Work instructions: Could you filter the records below down to the lines that include the word "accesses"?

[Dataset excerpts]
[Start of Attachment]
-- ==== Sys2Proof/Syntax.lean ====
section
/-! DEFINITION. The commands of the block: one constructor of `Instr` for each row of the table of
operations and events. An operand is what the row's rule lets the outside world, a pin, a link partner or
a requester decide: a requester, an offset, a value, a packet, a measurement, or `edges`, how many edges of the 800 MHz
reference clock pass before the event. -/

namespace Sys2Proof

/-- The six requesters of register accesses (R18). -/
inductive Requester where
  | host
  | pair (p : Fin 4)
  | jtag
  deriving DecidableEq, Repr

/-- An error that the DRAM devices of one position return in one beat of a burst: the beat's number is its
DRAM address divided by 8, the position is 0 to 9, and `xor` is the error of the symbol (R299, R300). -/
structure DramErr where
  beat : Nat
  pos : Fin 10
  xor : Byte
  deriving DecidableEq, Repr

/-- A span of time of the power inputs (R368): VAUX present, every logic rail within its range, PFAIL_N high, the crystal
oscillating. -/
structure PowerSpan where
  vaux : Bool
  rails : Bool
  pfailN : Bool
  crystal : Bool
  us : Nat
  deriving DecidableEq, Repr

/-- How a host-memory read completes (R319). -/
inductive HostResult where
  | data (bytes : List Byte)
  | unsupported
  | abort
  | poisoned
  deriving DecidableEq, Repr

/-- What missed a stage deadline (R48): heads of the propose and finalise stages, the arbitrate stage with
the shared Billets it had resolved and the spots whose checks it had completed by the deadline, laser loops
and stepper loops of the power stage. -/
structure MissSet where
  prop : BitVec 64
  arb : Option (List Nat × BitVec 64)
  fin : BitVec 64
  pwr : BitVec 64
  axl : BitVec 16
  deriving DecidableEq, Repr

/-- The events of the PCIe function that reset its domain (R344, R366). -/
inductive FunctionReset where
  | flr | bmeClear | perst | hotReset | linkDown
  deriving DecidableEq, Repr

/-- Configuration accesses of the host that reset nothing: dwords of the header, MSI-X Enable and Function Mask, AER's
status and First Error Pointer, and the bits of AER's status and of Status [13:12] cleared (R317, R319). -/
inductive ConfigAccess where
  | header (k : Nat)
  | msixControl (on mask : Bool)
  | aerStatus
  | aerPointer
  | aerClear (m : Word)
  | abortClear (m : BitVec 2)
  deriving DecidableEq, Repr

/-- What the host does to the PCIe function: a reset of its domain, clearing Bus Master Enable among them, or another
configuration access. -/
inductive FunctionOp where
  | reset (cause : FunctionReset)
  | config (x : ConfigAccess)
  deriving DecidableEq, Repr

/-- The causes of a module reset (R366, SVC_RST_STATUS). -/
inductive ResetCause where
  | powerFail | module | jtag
  deriving DecidableEq, Repr

/-- The causes of a pair fault (R380). -/
inductive PairCause where
  | mismatch | memUe
  deriving DecidableEq, Repr

/-- What a read or scrub finds in a Crucible word (R311, R313): nothing, a single-bit error, an uncorrectable error, or,
of a word that is held twice, an uncorrectable error in both copies. -/
inductive CrbWord where
  | ok | ce | ue | bothUe
  deriving DecidableEq, Repr

/-- A word of Crucible, by its number, that a unit has read with an error. -/
structure CrbRead where
  word : Nat
  found : CrbWord
  deriving DecidableEq, Repr

/-- A load or store of a lockstep pair (R381, R426). Addresses of `load` and `store` are device DRAM
addresses; `norLoad` is a load through the NOR window at 0x2000_0000 (R372); `pmcLoad` is a load of a PMC register through the window at 0x3000_0000. -/
inductive SvcAccess where
  | load (addr len : Nat)
  | store (addr : Nat) (bytes : List Byte)
  | norLoad (off len : Nat)
  | pmcLoad (off : Nat) (user : Bool)
  /-- Of the service scratchpad (R312), by offset into it, with what the words read hold (R313). -/
  | spadLoad (off len : Nat) (errs : List CrbRead)
  | spadStore (off : Nat) (bytes : List Byte)
  deriving DecidableEq, Repr

/-- A word of the event-log SRAM, of the record of an absolute number, that a read has found with bits in error: one is
corrected, more are not (R416). -/
structure LogErr where
  num : Nat
  bits : Nat
  deriving DecidableEq, Repr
[End of Attachment]
Response box:
/-- The six requesters of register accesses (R18). -/
/-- Configuration accesses of the host that reset nothing: dwords of the header, MSI-X Enable and Function Mask, AER's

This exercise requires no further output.